And the etymologies of childish language. As my mother would yell that I should stop running around with the “garnisé” (the bantam chicken), I had always understood that this word (garnisé) was not its species or breed designation name, but its proper name, its single and individual name. I had always understood “Galim Zé” – as in “galim”, diminutive of “galo” (cock), and “Zé” being the common nickname given to anyone called “José”, as a Charles is a Chuck and a Richard is a Dick. And was not the Son of God called the Son of Man, species as proper name?

 

How poetic they sound, the names of certain chicken breeds. I would name my human child with such chicken names. Would my child not end like chickens do? Will I not end as one? Ingriido. Tirana. Altsteirer. Cubalaya. Dandarawi. Jalasjärvi. Crèvecœur. Kraienköppe. Giriraja. Onagadori. Or the aristocrats of Belgium! Barbu de Boitsfort, Barbu de Grubbe, Barbu d'Uccle! Coucou d'Izegem! Fauve de Hesbaye! Naine du Tournaisis! Pondeuse de Zingem! These are breeds of chicken but they might well be the names of medieval Occitan troubadours. And are they not?

 

In those strings of documentary of human evolution I often binge on, I remember when the narrator in one of them described how mutually beneficial it had been, the settlement of humans in one location, and the domestication of goats. Did the goats not provide milk and fur to the humans, and did the humans not provide shelter, food and protection from predators to the goats? Who domesticated whom, then? Were we not healthier as hunter-gatherers before chickens and goats domesticated us, manipulated us to stay in one place, caring for them? Making sure their species go on? Are not domesticated animals the most probable to survive the apocalpyse we are engineering?

 

Donna Haraway has written in “Chicken”, included in 'When Species Meet' (2007): “Chicken could

conclude that a major avian vocation seems to be breakfast and dinner while the world burns. Contrary to the views of her pesky friends in the transnational animal rights movement, our Opportunistic Bird is not against surrendering

a pound of flesh in exchange for pecking rights in the naturalcultural contractual arrangements that domesticated both bipedal hominids and winged gallinaceous avians. But something is seriously foul in current versions of multispecies global contract theory.”

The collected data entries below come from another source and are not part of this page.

-- ==== Sys2Proof/Laws/PerInstr.lean ====
section
/-! SUPPORT. Laws stated for each instruction as syntax: the word the encoder writes for it is a word of its row of
spec/opcode_table.json. -/

namespace Sys2Proof.Laws.TableRow

/-- Masked with its row's mask, the encoding is its row's match. -/
def Statement (i : Instr) : Prop := encode i &&& (tableRow i).1 = (tableRow i).2

theorem packXYN_and (c x y n c' x' y' n' : Nibble) :
    packXYN c x y n &&& packXYN c' x' y' n' = packXYN (c &&& c') (x &&& x') (y &&& y') (n &&& n') := by
  ext i hi; simp [packXYN]; interval_cases i <;> simp

theorem packXYN_n (c x y n : Nibble) : packXYN c x y n &&& 0xF00F#16 = packXYN c 0#4 0#4 n := by
  have h := packXYN_and c x y n 0xF#4 0#4 0#4 0xF#4
  have e : ∀ b : Nibble, b &&& 0xF#4 = b := by decide
  rw [e, e, BitVec.and_zero, BitVec.and_zero] at h
  exact h

theorem packXYN_class (c x y n : Nibble) : packXYN c x y n &&& 0xF000#16 = packXYN c 0#4 0#4 0#4 := by
  have h := packXYN_and c x y n 0xF#4 0#4 0#4 0#4
  have e : ∀ b : Nibble, b &&& 0xF#4 = b := by decide
  rw [e, BitVec.and_zero, BitVec.and_zero, BitVec.and_zero] at h
  exact h

theorem pack_scd (n : Nibble) : packXYN 0x0#4 0x0#4 0xC#4 n &&& 0xF0F0#16 = 0x00C0#16 := by
  revert n; decide

theorem packXNN_nn (c x : Nibble) (nn : Byte) : packXNN c x nn &&& 0xF0FF#16 = packXNN c 0#4 nn := by
  ext i hi; simp [packXNN]; interval_cases i <;> simp

theorem packXNN_class (c x : Nibble) (nn : Byte) : packXNN c x nn &&& 0xF000#16 = packXNN c 0#4 0#8 := by
  ext i hi; simp [packXNN]; interval_cases i <;> simp

theorem packNNN_class (c : Nibble) (a : Addr12) : packNNN c a &&& 0xF000#16 = packNNN c 0#12 := by
  ext i hi; simp [packNNN]; interval_cases i <;> simp

theorem cls : Statement (.cls) := rfl
theorem ret : Statement (.ret) := rfl
theorem scd (n : Nibble) : Statement (.scd n) := pack_scd n
theorem scr : Statement (.scr) := rfl
theorem scl : Statement (.scl) := rfl
theorem exit : Statement (.exit) := rfl
theorem low : Statement (.low) := rfl
theorem high : Statement (.high) := rfl
theorem jp (nnn : Addr12) : Statement (.jp nnn) := packNNN_class _ nnn
theorem call (nnn : Addr12) : Statement (.call nnn) := packNNN_class _ nnn
theorem seImm (x : RegIdx) (nn : Byte) : Statement (.seImm x nn) := packXNN_class _ _ nn
theorem sneImm (x : RegIdx) (nn : Byte) : Statement (.sneImm x nn) := packXNN_class _ _ nn
theorem seReg (x : RegIdx) (y : RegIdx) : Statement (.seReg x y) := packXYN_class _ _ _ _
theorem ldImm (x : RegIdx) (nn : Byte) : Statement (.ldImm x nn) := packXNN_class _ _ nn
theorem addImm (x : RegIdx) (nn : Byte) : Statement (.addImm x nn) := packXNN_class _ _ nn
theorem ldReg (x : RegIdx) (y : RegIdx) : Statement (.ldReg x y) := packXYN_n _ _ _ _
theorem orReg (x : RegIdx) (y : RegIdx) : Statement (.orReg x y) := packXYN_n _ _ _ _
theorem andReg (x : RegIdx) (y : RegIdx) : Statement (.andReg x y) := packXYN_n _ _ _ _
theorem xorReg (x : RegIdx) (y : RegIdx) : Statement (.xorReg x y) := packXYN_n _ _ _ _
theorem addReg (x : RegIdx) (y : RegIdx) : Statement (.addReg x y) := packXYN_n _ _ _ _
theorem subReg (x : RegIdx) (y : RegIdx) : Statement (.subReg x y) := packXYN_n _ _ _ _
theorem shr (x : RegIdx) (y : RegIdx) : Statement (.shr x y) := packXYN_n _ _ _ _
theorem subn (x : RegIdx) (y : RegIdx) : Statement (.subn x y) := packXYN_n _ _ _ _
theorem shl (x : RegIdx) (y : RegIdx) : Statement (.shl x y) := packXYN_n _ _ _ _
theorem sneReg (x : RegIdx) (y : RegIdx) : Statement (.sneReg x y) := packXYN_class _ _ _ _
theorem ldI (nnn : Addr12) : Statement (.ldI nnn) := packNNN_class _ nnn
theorem jpV0 (nnn : Addr12) : Statement (.jpV0 nnn) := packNNN_class _ nnn
theorem rnd (x : RegIdx) (nn : Byte) : Statement (.rnd x nn) := packXNN_class _ _ nn
theorem drw (x : RegIdx) (y : RegIdx) (n : Nibble) : Statement (.drw x y n) := packXYN_class _ _ _ _
theorem drwLarge (x : RegIdx) (y : RegIdx) : Statement (.drwLarge x y) := packXYN_n _ _ _ _
theorem skp (x : RegIdx) : Statement (.skp x) := packXNN_nn _ _ _
theorem sknp (x : RegIdx) : Statement (.sknp x) := packXNN_nn _ _ _
theorem ldVxDt (x : RegIdx) : Statement (.ldVxDt x) := packXNN_nn _ _ _
theorem ldVxK (x : RegIdx) : Statement (.ldVxK x) := packXNN_nn _ _ _
theorem ldDtVx (x : RegIdx) : Statement (.ldDtVx x) := packXNN_nn _ _ _
theorem ldStVx (x : RegIdx) : Statement (.ldStVx x) := packXNN_nn _ _ _
theorem addI (x : RegIdx) : Statement (.addI x) := packXNN_nn _ _ _
theorem ldF (x : RegIdx) : Statement (.ldF x) := packXNN_nn _ _ _
theorem ldHf (x : RegIdx) : Statement (.ldHf x) := packXNN_nn _ _ _
theorem ldB (x : RegIdx) : Statement (.ldB x) := packXNN_nn _ _ _
theorem storeRegs (x : RegIdx) : Statement (.storeRegs x) := packXNN_nn _ _ _
theorem loadRegs (x : RegIdx) : Statement (.loadRegs x) := packXNN_nn _ _ _
theorem saveFlags (x : RegIdx) : Statement (.saveFlags x) := packXNN_nn _ _ _
theorem restoreFlags (x : RegIdx) : Statement (.restoreFlags x) := packXNN_nn _ _ _

end Sys2Proof.Laws.TableRow
end

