-- ==== Sys2Proof/Tests/Slice0.lean ====
section
/-! SUPPORT. The model's own tests. Words are written out from the encodings of 30_encoding.md section 4; expected
results are those of the vectors E<n> and V<n> of 95_test_vectors.md, named at each test. Last come the witnesses: for
each obligation with hypotheses, states and operands that meet them. -/

namespace Sys2Proof.Tests

open Sys2Proof Sys2Proof.Machine

/-! ### Well-formedness -/

theorem test_wellFormed_refuses_drw_with_no_rows : Instr.wellFormed (.drw 0 1 0x0#4) = false := by decide
theorem test_wellFormed_takes_drw_with_rows :
    Instr.wellFormed (.drw 0 1 0x1#4) = true ∧ Instr.wellFormed (.drw 15 15 0xF#4) = true := by decide

/-! ### Decoding -/

theorem test_decode_class0 :
    decode 0b0000000011100000#16 = some .cls ∧ decode 0b0000000011101110#16 = some .ret ∧
    decode 0b0000000011000101#16 = some (.scd 0x5#4) ∧ decode 0b0000000011111011#16 = some .scr ∧
    decode 0b0000000011111100#16 = some .scl ∧ decode 0b0000000011111101#16 = some .exit ∧
    decode 0b0000000011111110#16 = some .low ∧ decode 0b0000000011111111#16 = some .high := by decide
theorem test_decode_jumps :
    decode 0b0001001000110100#16 = some (.jp 0x234#12) ∧ decode 0b0010111111111110#16 = some (.call 0xFFE#12) ∧
    decode 0b1011000000100011#16 = some (.jpV0 0x023#12) := by decide
theorem test_decode_skips :
    decode 0b0011001101000010#16 = some (.seImm 3 0x42#8) ∧ decode 0b0100111010000001#16 = some (.sneImm 14 0x81#8) ∧
    decode 0b0101000100100000#16 = some (.seReg 1 2) ∧ decode 0b1001110000010000#16 = some (.sneReg 12 1) := by decide
theorem test_decode_immediates :
    decode 0b0110101000111100#16 = some (.ldImm 10 0x3C#8) ∧ decode 0b0111000100000010#16 = some (.addImm 1 0x02#8) ∧
    decode 0b1010111111111111#16 = some (.ldI 0xFFF#12) ∧ decode 0b1100001110000001#16 = some (.rnd 3 0x81#8) := by
  decide
theorem test_decode_class8 :
    decode 0b1000000100100000#16 = some (.ldReg 1 2) ∧ decode 0b1000000100100001#16 = some (.orReg 1 2) ∧
    decode 0b1000000100100010#16 = some (.andReg 1 2) ∧ decode 0b1000000100100011#16 = some (.xorReg 1 2) ∧
    decode 0b1000000100100100#16 = some (.addReg 1 2) ∧ decode 0b1000000100100101#16 = some (.subReg 1 2) ∧
    decode 0b1000000100100110#16 = some (.shr 1 2) ∧ decode 0b1000000100100111#16 = some (.subn 1 2) ∧
    decode 0b1000000100101110#16 = some (.shl 1 2) := by decide
theorem test_decode_draws :
    decode 0b1101000000010101#16 = some (.drw 0 1 0x5#4) ∧ decode 0b1101000000010000#16 = some (.drwLarge 0 1) := by
  decide
theorem test_decode_classE :
    decode 0b1110010010011110#16 = some (.skp 4) ∧ decode 0b1110010010100001#16 = some (.sknp 4) := by decide
theorem test_decode_classF :
    decode 0b1111000100000111#16 = some (.ldVxDt 1) ∧ decode 0b1111001100001010#16 = some (.ldVxK 3) ∧
    decode 0b1111000100010101#16 = some (.ldDtVx 1) ∧ decode 0b1111000100011000#16 = some (.ldStVx 1) ∧
    decode 0b1111001100011110#16 = some (.addI 3) ∧ decode 0b1111000000101001#16 = some (.ldF 0) ∧
    decode 0b1111000000110000#16 = some (.ldHf 0) ∧ decode 0b1111000000110011#16 = some (.ldB 0) ∧
    decode 0b1111001001010101#16 = some (.storeRegs 2) ∧ decode 0b1111001001100101#16 = some (.loadRegs 2) ∧
    decode 0b1111011101110101#16 = some (.saveFlags 7) ∧ decode 0b1111000110000101#16 = some (.restoreFlags 1) := by
  decide
/-- V2 to V6: undefined words, one for each class that has some. -/
theorem test_decode_undefined :
    decode 0x0000#16 = none ∧ decode 0x0123#16 = none ∧ decode 0x81F8#16 = none ∧ decode 0xE19F#16 = none ∧
    decode 0xF1FF#16 = none := by decide
/-- V7, V8, V33: the ignored bits. -/
theorem test_decode_aliases :
    decode 0x01E0#16 = some .cls ∧ decode 0x5125#16 = some (.seReg 1 2) ∧ decode 0x9125#16 = some (.sneReg 1 2) ∧
    decode 0xFAC7#16 = none ∧ decode 0x0FC7#16 = some (.scd 0x7#4) := by decide
theorem test_decodeTableWord :
    decodeTableWord 16 0x6A3C = some (.ldImm 10 0x3C#8) ∧ decodeTableWord 16 0x0000 = none := by decide
theorem test_decodeBytes :
    decodeBytes [0x6A#8, 0x3C#8, 0x12#8] = .ok (.ldImm 10 0x3C#8, [0x12#8]) ∧
    decodeBytes [0x6A#8] = .error .truncated ∧ decodeBytes [0xFF#8, 0xFF#8] = .error (.undefinedOpcode 0xFFFF#16) :=
  ⟨rfl, rfl, rfl⟩
theorem test_listing :
    listing 0x812E#16 = "SHL V1, V2" ∧ listing 0xF255#16 = "LD [I], V2" ∧ listing 0x0000#16 = "DW 0x0000" := by
  decide
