-- ==== Sys2Proof/Machine/Sha1.lean ====
section
/-!
DEFINITION. The SHA-1 compression engine (43_sha1_engine.md), and the functions Ch and Maj it shares with SHA-2.
-/
namespace Sys2Proof.Machine

/-- `Ch(x, y, z)` (43_sha1_engine.md R181, 44_sha256_engine.md R201, 45_sha512_core.md R221). -/
def ch {w : Nat} (x y z : BitVec w) : BitVec w := (x &&& y) ^^^ (~~~x &&& z)

/-- `Maj(x, y, z)` (R181, R201, R221). -/
def maj {w : Nat} (x y z : BitVec w) : BitVec w := (x &&& y) ^^^ (x &&& z) ^^^ (y &&& z)

/-- The working variables (R180). -/
structure Sha1Vars where
  a : Word
  b : Word
  c : Word
  d : Word
  e : Word
deriving DecidableEq, Repr

/-- The function of round t (R181). -/
def sha1F (t : Nat) (b c d : Word) : Word :=
  if t < 20 then ch b c d
  else if t < 40 then b ^^^ c ^^^ d
  else if t < 60 then maj b c d
  else b ^^^ c ^^^ d

/-- The constant of round t: one per phase of 20 rounds (R181). -/
def sha1K (t : Nat) : Word := romSha1K.getD (t / 20) 0

/-- One round (R180) with schedule word `w`. -/
def sha1Round (v : Sha1Vars) (t : Nat) (w : Word) : Sha1Vars :=
  { a := rotl v.a 5 + sha1F t v.b v.c v.d + v.e + sha1K t + w
    b := v.a
    c := rotl v.b 30
    d := v.c
    e := v.d }

/-- The first `n` rounds on a block (R180). -/
def sha1Rounds (n : Nat) (hv : Chain) (block : List Byte) : Sha1Vars :=
  (List.range n).foldl (fun v t => sha1Round v t ((expandSha1 block).getD t 0))
    ⟨lowWord hv 0, lowWord hv 1, lowWord hv 2, lowWord hv 3, lowWord hv 4⟩

/-- `Compress(SHA-1, Hv, block)` (R180). -/
def compressSha1 (hv : Chain) (block : List Byte) : Chain :=
  let v := sha1Rounds 80 hv block
  chainOfWords
    [lowWord hv 0 + v.a, lowWord hv 1 + v.b, lowWord hv 2 + v.c, lowWord hv 3 + v.d, lowWord hv 4 + v.e]

end Sys2Proof.Machine
end

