/-- Settles O12: after the release the registers are those of `State.reset`, and no buffer byte is listed. -/
theorem resetRelease : Obligations.ResetRelease := by
  intro s rest hHeld hHost
  have hStep : step s = .next ((s.tick.setHost rest).resetInput false) := by
    rw [step_of_held hHeld, hostTurn_resetPin (by simpa using hHost)]
  rw [State.resetInput_release (by simpa using hHeld)] at hStep
  refine ⟨_, hStep, statusWord_reset, rfl, rfl, rfl, rfl, rfl, rfl, rfl, rfl, by simp, by simp, fun a => ?_⟩
  simp [State.byteAt, State.reset, Memory.find]

/-- Settles O13: a turn of the host while reset is asserted is a transaction, which is the fault, or changes the reset
input, or nothing. -/
theorem resetHeldStandsStill : Obligations.ResetHeldStandsStill := by
  intro s hHeld
  rw [step_of_held hHeld]
  refine ⟨fun addr size rest hHost => by simp [hostTurn, hHost, hHeld],
    fun addr size data rest hHost => by simp [hostTurn, hHost, hHeld],
    fun rest hHost => by simp [hostTurn, hHost, hHeld], fun t hTurn hNoRelease => ?_⟩
  have hHeld' : s.tick.resetHeld ≠ false := by simp [hHeld]
  rcases hostTurn_cases hTurn with ⟨-, rfl⟩ | ⟨b, rest, hHost, rfl⟩ | ⟨hr, -⟩ | ⟨hr, -⟩ | ⟨hr, -⟩
  · exact tick_sameCore s
  · rw [State.tick_env_host] at hHost
    cases b with
    | false => exact absurd hHost (hNoRelease rest)
    | true =>
      have hSame : (s.tick.setHost rest).resetInput true = s.tick.setHost rest := by
        have hStays : (s.tick.setHost rest).resetHeld = true := by simpa using hHeld
        rw [State.resetInput, if_pos rfl, ← hStays]
      rw [hSame]
      exact turn_sameCore s rest
  · exact absurd hr hHeld'
  · exact absurd hr hHeld'
  · exact absurd hr hHeld'

/-- Settles O14: asserting reset sets the level of the input alone. -/
theorem resetAssertion : Obligations.ResetAssertion := by
  intro s rest hActs
  have hStep : step s = .next ((s.tick.setHost rest).resetInput true) := by
    rw [step_not_due hActs.notDue, hostTurn_resetPin (by simpa using hActs.next)]
  obtain ⟨hCore, hResets⟩ := turn_sameCore s rest
  exact ⟨_, hStep, rfl, congrArg (State.resetInput · true) hCore, hResets⟩

/-! ## Acceptance and a placed word (R375, R378) -/

theorem regAt_cmd : regAt 0x008 = (.cmd, 0) := regAt_of_row 0x008 0x004 .cmd (by decide) (by decide) (by decide)

/-- Settles O23: CMD's write while no command runs is `accept`, which but for the latency is what R375 writes. -/
theorem commandAcceptance : Obligations.CommandAcceptance := by
  intro s v hIdle
  refine writeLeaves_of_writeReg (by decide) rfl fun w hCore => ?_
  have hAccept : writeReg w .cmd 0 v = w.accept v := by simp [writeReg, hCore.busy, hIdle]
  rw [regAt_cmd, hAccept]
  exact SameCore.trans ⟨rfl, by simp⟩ (hCore.accept v)

theorem decodeTableWord_eq_some {nbits w : Nat} {i : Instr} (h : decodeTableWord nbits w = some i) :
    decode (BitVec.ofNat 32 (w % 2 ^ nbits)) = .instr i := by
  unfold decodeTableWord at h
  split at h
  · next j hj => rw [hj, Option.some.inj h]
  · cases h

Chickens have a pride place in Brazilian Literature. In 1954, Ferreira Gullar (1930-2016) published his 'A Luta Corporal' (The Bodily Fight), in which he included the poem “Galinha”:

 

“The Chicken”

Ferreira Gullar

 

Dead

It floats on the ground.

Chicken.

 

Neither did it possess the sea nor

wanted it, nor understood that ferocious

pecking. It

pecked. Seeing the wall,

it accepted it, black and absurd.

 

It missed nothing. The backyard

had no

beauty whatsoever.

Now

its feathers are simply what the wind

strokes, lightly.

 

In it is extiguished

all flickering, all fear.

Dead. Slumber volatizes

from its dry eye. It sleeps.

Where? Where?

 

(my translation)

 

But no Brazilian writer would so obsessively follow the fate of chickens as Clarice Lispector (1920-1977) did. One could say a chicken inhabits her most direct and simple text, “The chicken”, published in her first short fiction collection, 'Laços de família' (Family Ties, 1960), but also her most arcane and difficult text, “The Egg and the Chicken”, published in her second collection, 'A Legião Estrangeira' (The Foreign Legion, 1964). Chickens and cockroaches were her companion species, both the chicken, who coinhabited our spaces with permission, and the cockroaches, against which every Brazilian household wages an endless war. The wanted and the unwanted. But do not both species end up eaten in her work?

 

"As for the chicken’s body, the chicken’s body is the greatest proof that the egg does not exist. All you have to do is look at the chicken to make it obvious that the egg cannot possibly exist. And what about the chicken? The egg is the chicken’s great sacrifice. The egg is the cross the chicken bears in life. The egg is the chicken’s unattainable dream. The chicken loves the egg. She doesn’t know the egg exists. If she knew she had an egg inside her, would she save herself? If she knew she had the egg inside her, she would lose her state of being a chicken. Being a chicken is the chicken’s survival. Surviving is salvation. For living doesn’t seem to exist. Living leads to death. So what the chicken does is be permanently surviving. Surviving is what’s called keeping up the struggle against life that is deadly. That’s what being a chicken is. The chicken looks embarrassed. The chicken must not know she has an egg. Or else she would save herself as a chicken, which is no guarantee either, but she would lose the egg. So she doesn’t know. The chicken exists so that the egg can use the chicken. She was only meant to be fulfilled, but she liked it. The chicken’s undoing comes from this: liking wasn’t part of being born. To like being alive hurts. —  As for which came first, it was the egg that found the chicken. The chicken was not even summoned. The chicken is directly singled out. —  The chicken lives as if in a dream. She has no sense of reality. All the chicken’s fright comes because they’re always interrupting her reverie. The chicken is a sound sleep. — The chicken suffers from an unknown ailment. The chicken’s unknown ailment is the egg. — She doesn’t know how to explain herself: “I know that the error is inside me,” she calls her life an error, “I don’t know what I feel anymore,” etc. “Etc., etc., etc.,” is what the chicken clucks all day long." --- Clarice Lispector, “The Egg and the Chicken” (excerpt), translated by Katrina Dodson.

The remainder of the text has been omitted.